6. Configuration Item - Infrastructure Services

7. Assignment Group - Infrastructure Triage Team

The rest of the properties are left in their default state.

Wait Rule: Unless this box is checked, the rule is a Creation Rule. Check this box to make the wait rule. Doing this will disable Advanced Creation and Advanced Updates scripting options and remove Configuration Item and Assignment Group options (as they don't apply to wait rules)

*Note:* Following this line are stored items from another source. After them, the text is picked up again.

/-- The engine after a command: as before, as its effect leaves it, or with the one error latched that it can raise. -/
theorem Executes.eng_cases {i : Instr} {s t : State} (h : Executes i s t) :
    t.eng = s.eng ∨ (∃ p, phaseTable i s.eng.ph = .goesTo p ∧ t.eng = effect i s.eng) ∨
      t.eng = { s.eng with err := if i.mnemonic = .init then .keylen else .sequence } := by
  cases h with
  | ignored _ _ => exact .inl rfl
  | completes _ hp => exact .inr (.inl ⟨_, hp, rfl⟩)
  | outOfPhase _ hp => exact .inr (.inr (by rw [if_neg (mnemonic_ne_init_of_seq hp)]))
  | wrongKeyLength _ hp => exact .inr (.inr (by rw [if_pos (mnemonic_eq_init_of_keyLength hp)]))

/-- Settles O28: an ignored command and a completed one are within the rule's lists, and the third case is its error. -/
theorem commandsWriteOnlyTheirState : Obligations.CommandsWriteOnlyTheirState := by
  intro i s t h
  have hexec := executes_of_exec h
  obtain ⟨hbusy, hlat, hport⟩ := hexec.outside
  refine ⟨hbusy, hlat, hport, ?_⟩
  rcases hexec.eng_cases with heng | ⟨p, hp, heng⟩ | heng <;> rw [heng]
  · cases i with
    | clr => trivial
    | _ => exact .inl rfl
  · cases i with
    | clr => trivial
    | round => exact .inl (by rw [effect_round_of_absorb (eq_absorb_of_within hp)])
    | _ => exact .inl rfl
  · cases i with
    | clr => trivial
    | _ => exact .inr rfl

/-! ## The frozen condition (R27, R227) -/

/-- On a frozen engine an accepted word is the `CLR` word and discards everything, or it changes nothing. -/
theorem acceptWord_of_frozen {w : CmdWord} {s t : State} (he : s.eng.err ≠ .ok) (h : acceptWord w s = .next t) :
    t.eng = if w = encode .clr then Engine.zero else s.eng := by
  by_cases hclr : w = encode .clr
  · rw [hclr, acceptWord_encode, exec_clr] at h
    cases h
    rw [if_pos hclr]
  · rw [if_neg hclr]
    rcases acceptWord_cases h with ⟨i, hd, hexec⟩ | ⟨_, _, _, rfl⟩ | ⟨_, _, hok, _⟩
    · have hi : i ≠ .clr := fun hi => hclr (decode_eq_clr_iff.mp (hi ▸ hd))
      cases hexec with
      | ignored _ _ => rfl
      | completes hok _ => exact absurd hok (by simp [he, hi])
      | outOfPhase hok _ => exact absurd hok he
      | wrongKeyLength hok _ => exact absurd hok he
    · rfl
    · exact absurd hok he

/-- Settles O33: a step is no action, a reset, or a word that the frozen engine accepts. -/
theorem errorLatchIsSticky : Obligations.ErrorLatchIsSticky := by
  intro s t h he
  rw [← encode_clr]
  rcases step_cases h with ⟨hnext, heng⟩ | ⟨hnext, heng⟩ | ⟨w, u, hnext, hu, hw⟩ <;> rw [hnext]
  · simpa using heng
  · simpa using heng
  · rw [← hu] at he ⊢
    rw [acceptWord_of_frozen he hw]
    by_cases hclr : w = encode .clr <;> simp [hclr]

/-! ## The length tag (R24) -/

/-- ORing a word whose top byte adds nothing to a tag leaves the tag. -/
theorem extractLsb'_top_or {b t : Word} {tag : Byte} (hb : b.extractLsb' 56 8 = tag)
    (ht : t.extractLsb' 56 8 ||| tag = tag) : (b ||| t).extractLsb' 56 8 = tag := by
  rw [BitVec.extractLsb'_or, hb, BitVec.or_comm, ht]

/-- At most seven lanes of trailing bytes do not reach the top byte (R171). -/
theorem extractLsb'_top_tailWord (cnt : BitVec 3) (bytes : Word) : (tailWord cnt bytes).extractLsb' 56 8 = 0 := by
  have hcnt := cnt.isLt
  apply BitVec.eq_of_getLsbD_eq
  intro j hj
  simp [getLsbD_tailWord, show ¬ 56 + j < 8 * cnt.toNat by omega]

/-- The commands that may follow an `INIT` whose length byte is `tag`: the condition of R24. -/
def RespectsTag (tag : Byte) (i : Instr) : Prop :=
  i.mnemonic ≠ .init ∧ i.mnemonic ≠ .clr ∧ ∀ c, i = .orw c → c.extractLsb' 56 8 ||| tag = tag

/-- A command that completes and respects the tag leaves it in the top byte of b. -/
theorem effect_keeps_tag {tag : Byte} {i : Instr} (hi : RespectsTag tag i) {e : Engine}
    (hb : e.b.extractLsb' 56 8 = tag) : (effect i e).b.extractLsb' 56 8 = tag := by
  obtain ⟨hinit, hclr, horw⟩ := hi
  cases i with
  | init klen len key => exact absurd rfl hinit
  | clr => exact absurd rfl hclr
  | tailb cnt bytes =>
    exact extractLsb'_top_or hb (by rw [extractLsb'_top_tailWord]; exact BitVec.zero_or)
  | orw c => exact extractLsb'_top_or hb (horw c rfl)
  | _ => exact hb

theorem exec_keeps_tag {tag : Byte} {i : Instr} (hi : RespectsTag tag i) {s t : State}
    (hb : s.eng.b.extractLsb' 56 8 = tag) (h : exec i s = .next t) : t.eng.b.extractLsb' 56 8 = tag := by
  rcases (executes_of_exec h).eng_cases with heng | ⟨_, _, heng⟩ | heng <;> rw [heng]
  · exact hb
  · exact effect_keeps_tag hi hb
  · exact hb

/-- Settles O47: `INIT` puts the length byte on top of b, and every command of the program keeps it there. -/
theorem lengthTagReachesFinalisation : Obligations.LengthTagReachesFinalisation := by
  intro s t len key is he his h
  have hrest := (runWords_programWords_cons (exec_init_of_ok he len key) is).symm.trans h
  refine runWords_programWords_keeps (P := fun u => u.eng.b.extractLsb' 56 8 = len.extractLsb' 0 8) ?_ ?_ hrest
  · intro i hi u v
    exact exec_keeps_tag (his i hi)
  · exact extractLsb'_top_lengthTag len

end Sys2Proof.Machine
end

section
/-! The outputs `STATUS` and `fault` (R28, R29) and the state after reset (R34). -/

namespace Sys2Proof.Machine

Name: the name of the wait rule you are creating

Alert Condition: The condition that an incoming SCOM alert must meet to match this rule. The conditions available are the same as those for Creation Rules.

Wait Duration: How long the SCOM alert should be held before being evaluated against other rules on a lower priority (processing order)

Description: A friendly description of the Wait Rule

Active: Specifies whether this Rule is active or not (default is inactive)

Processing order: The order that this Rule is processed. Lower numbered rules are processed first (IE 1 is the highest priority), an alert can flow through a single wait rule only before hitting a Creation Rule. ServiceNow will not process lower priority rules once it has found a match on a higher priority one.